=== Section Start ===

-- ==== Sys2Proof/Machine/Notices.lean ====
section
/-! DEFINITION. The fault table's commands (chapter 10): CLEAR RECORD, SET ATTENTION, READ NEXT NOTICE, READ RECORD and the
end of an attention line's release. -/

namespace Sys2Proof.Machine

/-- A latched trip released once the record of its card carries both clear marks (R94); a trip that is not latched is
not touched. -/
def releaseTrip (r : Record) (s : State) : State :=
  match r.kind, r.subject with
  | .cardTrip, .card c =>
    if s.cable.cards[c].tripped && s.cable.cards[c].latched && r.clear.plan && r.clear.check then endTrip c s else s
  | _, _ => s

/-- The state that CLEAR RECORD answers (R190, R204): ACTIVE 0, CLEARED 1. A record that its own event's later postings
have evicted was CLEARED. -/
def clearedWord (k : FaultKind) (x : Subject) (s : State) : Word16 :=
  match findRecord s.faults k x with
  | some i =>
    match s.faults.slots[i] with
    | some r => wordBool (!r.active)
    | none => 1
  | none => 1

/-- CLEAR RECORD of a record (R190): the link's clear mark set, R189 applied, a latched trip released (R94). -/
def clearOp (l : Link) (i : SlotId) (r : Record) (s : State) : Answer :=
  let s := { s with faults := clearSlot s.seq.clock l i s.faults }
  let s :=
    match s.faults.slots[i] with
    | some q => releaseTrip q s
    | none => s
  done (clearedWord r.kind r.subject s) s

/-- CLEAR RECORD (R190, R205): the subject is the slot and the index the kind. An index that names no kind differs from the
record's, and is answered MISMATCH (log entry 73). -/
def clearRecordOp (l : Link) (f : Fields) (s : State) : Answer :=
  match subjectSlot f.subject with
  | none => refuse .badSubject 0 s
  | some i =>
    match s.faults.slots[i] with
    | none => refuse .badSubject 0 s
    | some r =>
      if kindCode r.kind != f.index.toNat then refuse .mismatch (word (kindCode r.kind)) s else clearOp l i r s

/-- CLEAR_RECORD (R190). -/
def execClearRecord (l : Link) (f : Fields) (s : State) : Host.Outcome State Fault Refusal :=
  .next (takeRequest l 0x50 f (clearRecordOp l f) s)

/-- SET ATTENTION (R196). -/
def setAttentionOp (l : Link) (f : Fields) (s : State) : Answer :=
  match valueIn 0 7 f.value with
  | none => refuse .badValue 0 s
  | some n =>
    let t := s.faults
    done 0
      { s with
        faults := judgeLine { t with attention := t.attention.set l { t.attention.get l with threshold := n } } l }

/-- SET_ATTENTION (R196). -/
def execSetAttention (l : Link) (f : Fields) (s : State) : Host.Outcome State Fault Refusal :=
  .next (takeRequest l 0x51 f (setAttentionOp l f) s)

/-- ATTENTION_RELEASE_END: 50 µs after a READ NEXT NOTICE the line takes the level of the condition (R195). -/
def execAttentionReleaseEnd (l : Link) (s : State) : Host.Outcome State Fault Refusal :=
  .next { s with faults := endRelease l s.faults }

/-- A record's state by its place (R207): ACTIVE 0, CLEARED 1. -/
def wordState (r : Record) : Word16 := wordBool (!r.active)

/-- The words of a notice: slot, kind, subject, level and state (R192, R206). -/
def noticeWords (i : SlotId) (r : Record) : List Word16 :=
  [word i.val, word (kindCode r.kind), subjectWord r.subject, word r.level, wordState r]

/-- READ NEXT NOTICE, word 0 (R192, R193, R195, R206): the weightiest oldest unseen record, its mark set and the snapshot
taken; NONE leaves the snapshot absent. The line is released. -/
def nextNoticeOp (l : Link) (f : Fields) (s : State) : Answer :=
  match nextNotice s.faults l with
  | some (i, r) =>
    let words := noticeWords i r
    done (words.headD 0)
      (setSnapshot l (some { code := 0x89, subject := f.subject, index := f.index, words := words })
        { s with faults := releaseLine l (seeSlot l i s.faults) })
  | none => done 0xFFFF (setSnapshot l none { s with faults := releaseLine l s.faults })

/-- READ NEXT NOTICE (R192, R206): later words come from the snapshot and change nothing. -/
def readNextNoticeOp (l : Link) (f : Fields) (s : State) : Answer :=
  if f.value == 0 then if f.index == 0 then nextNoticeOp l f s else refuse .badSubject 0 s
  else
    match snapshotWord l 0x89 f s with
    | some w => done w s
    | none => refuse (if f.index == 0 then .badValue else .badSubject) 0 s

/-- READ_NEXT_NOTICE (R192). -/
def execReadNextNotice (l : Link) (f : Fields) (s : State) : Host.Outcome State Fault Refusal :=
  .next (takeRequest l 0x89 f (readNextNoticeOp l f) s)

/-- DETAIL k (R194): absent past the detail's end. An item can be 0xFFFF, so the flag word comes first (R207). -/
def detailItem (detail : List Word16) (k : Nat) : List Word16 :=
  match detail[k]? with
  | some w => [1, w]
  | none => [0, 0]

/-- The items of READ RECORD for a slot (R194; log entry 11). A FREE slot answers HEADER with FREE, coded 0, and every
other item with absent. MARKS holds both links' seen marks and then both links' clear marks (log entry 11). -/
def recordItem (o : Option Record) (index : Nat) : Option (List Word16) :=
  match o with
  | none =>
    if index = 0 then some [0]
    else if index ≤ 2 then some [wordAbsent]
    else if 0x20 < index then some (detailItem [] 0)
    else none
  | some r =>
    if index = 0 then
      some [word (kindCode r.kind), subjectWord r.subject, word r.level, wordState r, wordBool r.latched]
    else if index = 1 then some (word r.count :: wordsTime r.firstTime ++ wordsTime r.lastTime)
    else if index = 2 then
      some
        [wordBool r.seen.plan, wordBool r.seen.check, wordBool r.clear.plan, wordBool r.clear.check,
         if r.latched && r.active then wordBool r.ended else wordAbsent]
    else if 0x20 < index then some (detailItem r.detail (index - 0x21))
    else none

/-- The slots that hold a record (R194), as three words, slots 0 to 15 first. -/
def heldSlots (t : FaultTable) : List Word16 :=
  (List.finRange 3).map fun q => setOf fun j => t.slots[(⟨16 * q.val + j.val, by omega⟩ : SlotId)].isSome

/-- How many of a table's records meet a test. -/
def countRecords (t : FaultTable) (p : Record → Bool) : Nat :=
  allSlots.countP fun i =>
    match t.slots[i] with
    | some r => p r
    | none => false

/-- The items of READ RECORD for TABLE (R194), numbered in the order of its one table (R206): SUMMARY and SLOTS follow a
slot's HEADER, TIMES and MARKS (log entry 11). -/
def tableItem (t : FaultTable) (index : Nat) : Option (List Word16) :=
  match index with
  | 3 =>
    some
      [word (countRecords t fun _ => true), word (countRecords t fun r => r.active),
       word (countRecords t fun r => r.latched && r.active), wordBool t.overflow]
  | 4 => some (heldSlots t)
  | _ => none

/-- The items of READ RECORD (R194). -/
def readRecordItem (f : Fields) (s : State) : Option (List Word16) :=
  if f.subject == 0xFF then tableItem s.faults f.index.toNat
  else
    match subjectSlot f.subject with
    | some i => recordItem s.faults.slots[i] f.index.toNat
    | none => none

/-- READ_RECORD (R194). -/
def execReadRecord (l : Link) (f : Fields) (s : State) : Host.Outcome State Fault Refusal :=
  .next (takeRequest l 0x8A f (readItem l 0x8A f (readRecordItem f)) s)

end Sys2Proof.Machine
end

=== Section End ===

PROBLEM TO SOLVE ::
The response must hold only the lines above from the line with "(List.finRange 3).map fun" through the line with "none => false", each copied exactly, both ends kept.

REPLY ::
  (List.finRange 3).map fun q => setOf fun j => t.slots[(⟨16 * q.val + j.val, by omega⟩ : SlotId)].isSome

/-- How many of a table's records meet a test. -/
def countRecords (t : FaultTable) (p : Record → Bool) : Nat :=
  allSlots.countP fun i =>
    match t.slots[i] with
    | some r => p r
    | none => false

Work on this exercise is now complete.